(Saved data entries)
· · · · ·

-- ==== Sys2Proof/Tests/Slice0.lean ====
section
/-! SUPPORT. Tests of the model against values of the spec (the vector V<n> of 95_test_vectors.md or the rule a value
comes from is named with each test), the smoke tests of WellFormed, and for every obligation with hypotheses a witness
that meets them. Every test is one step, or one value. -/

namespace Sys2Proof.Tests

open Sys2Proof Sys2Proof.Machine

/-! ### Helpers -/

/-- Byte strings laid into BUF. -/
def cells (parts : List (Nat × Bytes)) : Memory := parts.foldl (fun m p => m.setBytes p.1 p.2) []

/-- The state after a command; the command's start where it does not answer a state. -/
def after (i : Instr) (s : State) : State :=
  match exec i s with
  | .next t    => t
  | .fault _   => s
  | .refused _ => s

/-- The state after a host access. -/
def afterHost (a : BusAccess) (s : State) : State :=
  match hostAccess a s with
  | .next t    => t
  | .fault _   => s
  | .refused _ => s

theorem exec_after (i : Instr) (s : State) : exec i s = .next (after i s) := by cases i <;> rfl

/-- What a test looks at: ERR, RESULT and CRC_STATE. -/
def view (s : State) : Byte × Word × Word := (s.err, s.result, s.crcState)

/-- A 32-bit access to the register window of the configuration in use. -/
def reg32 (off : Nat) (op : BusOp) : BusAccess := { addr := 0x40000000 + off, width := .w32, op := op }

/-- An access to the buffer window of the configuration in use. -/
def buf (off : Nat) (w : Width) (op : BusOp) : BusAccess := { addr := 0x40001000 + off, width := w, op := op }

/-- The raw private key a of V14. -/
def keyA : Bytes := beBytes 32 0x77076d0a7318a57d3c16c17251b26645df4c2f87ebc0992ab177fba51db92c2a

/-- The public key A of V22. -/
def pubA : Bytes := beBytes 32 0x8520f0098930a754748b7ddcb43ef75a0dbf3a0d26381af4eba4a98eaa9b4e6a

/-- The raw private key b of V14. -/
def keyB : Bytes := beBytes 32 0x5dab087e624a8a4b79e17f8b83800ee66f3bb1292618b6fd1c2f8b27ff88e0eb

/-- The public key B of V22. -/
def pubB : Bytes := beBytes 32 0xde9edb7d7b7dc1b4d35b61c2ece435373f8343c85b78674dadfc7e146f882b4f

/-- The ephemeral draw of V60. -/
def drawE1 : Bytes := beBytes 32 0x202122232425262728292a2b2c2d2e2f303132333435363738393a3b3c3d3e3f

/-- The nonce draw of V60. -/
def nonceE1 : Bytes := beBytes 12 0xa0a1a2a3a4a5a6a7a8a9aaab

/-- The ephemeral_public field of E1 (V60). -/
def epkE1 : Bytes := beBytes 32 0x358072d6365880d1aeea329adf9121383851ed21a28e3b75e965d0d2cd166254

/-- E1 (V60): "ping" sealed to B. -/
def envE1 : Bytes :=
  epkE1 ++ nonceE1 ++ beBytes 4 0xd4e6c945 ++ beBytes 16 0xb203f4426ec30d68b35e66ea2adca4aa

/-- "ping". -/
def ping : Bytes := beBytes 4 0x70696e67

/-- "123456789". -/
def digits : Bytes := beBytes 9 0x313233343536373839

/-! ### WellFormed (R6, R100, R106) -/

theorem test_wellFormed_accepts_a_command_word : ({ rsv := 0, op := 0x21 } : CommandWord).wellFormed = true := by decide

· · · · ·

**Work task**.
You are asked to reproduce word for word the line containing "match exec i s with" and every subsequent line through the end of the entries.

**Response area**.
  match exec i s with
  | .next t    => t
  | .fault _   => s
  | .refused _ => s

/-- The state after a host access. -/
def afterHost (a : BusAccess) (s : State) : State :=
  match hostAccess a s with
  | .next t    => t
  | .fault _   => s
  | .refused _ => s

theorem exec_after (i : Instr) (s : State) : exec i s = .next (after i s) := by cases i <;> rfl

/-- What a test looks at: ERR, RESULT and CRC_STATE. -/
def view (s : State) : Byte × Word × Word := (s.err, s.result, s.crcState)

/-- A 32-bit access to the register window of the configuration in use. -/
def reg32 (off : Nat) (op : BusOp) : BusAccess := { addr := 0x40000000 + off, width := .w32, op := op }

/-- An access to the buffer window of the configuration in use. -/
def buf (off : Nat) (w : Width) (op : BusOp) : BusAccess := { addr := 0x40001000 + off, width := w, op := op }

/-- The raw private key a of V14. -/
def keyA : Bytes := beBytes 32 0x77076d0a7318a57d3c16c17251b26645df4c2f87ebc0992ab177fba51db92c2a

/-- The public key A of V22. -/
def pubA : Bytes := beBytes 32 0x8520f0098930a754748b7ddcb43ef75a0dbf3a0d26381af4eba4a98eaa9b4e6a

/-- The raw private key b of V14. -/
def keyB : Bytes := beBytes 32 0x5dab087e624a8a4b79e17f8b83800ee66f3bb1292618b6fd1c2f8b27ff88e0eb

/-- The public key B of V22. -/
def pubB : Bytes := beBytes 32 0xde9edb7d7b7dc1b4d35b61c2ece435373f8343c85b78674dadfc7e146f882b4f

/-- The ephemeral draw of V60. -/
def drawE1 : Bytes := beBytes 32 0x202122232425262728292a2b2c2d2e2f303132333435363738393a3b3c3d3e3f

/-- The nonce draw of V60. -/
def nonceE1 : Bytes := beBytes 12 0xa0a1a2a3a4a5a6a7a8a9aaab

/-- The ephemeral_public field of E1 (V60). -/
def epkE1 : Bytes := beBytes 32 0x358072d6365880d1aeea329adf9121383851ed21a28e3b75e965d0d2cd166254

/-- E1 (V60): "ping" sealed to B. -/
def envE1 : Bytes :=
  epkE1 ++ nonceE1 ++ beBytes 4 0xd4e6c945 ++ beBytes 16 0xb203f4426ec30d68b35e66ea2adca4aa

/-- "ping". -/
def ping : Bytes := beBytes 4 0x70696e67

/-- "123456789". -/
def digits : Bytes := beBytes 9 0x313233343536373839

/-! ### WellFormed (R6, R100, R106) -/

theorem test_wellFormed_accepts_a_command_word : ({ rsv := 0, op := 0x21 } : CommandWord).wellFormed = true := by decide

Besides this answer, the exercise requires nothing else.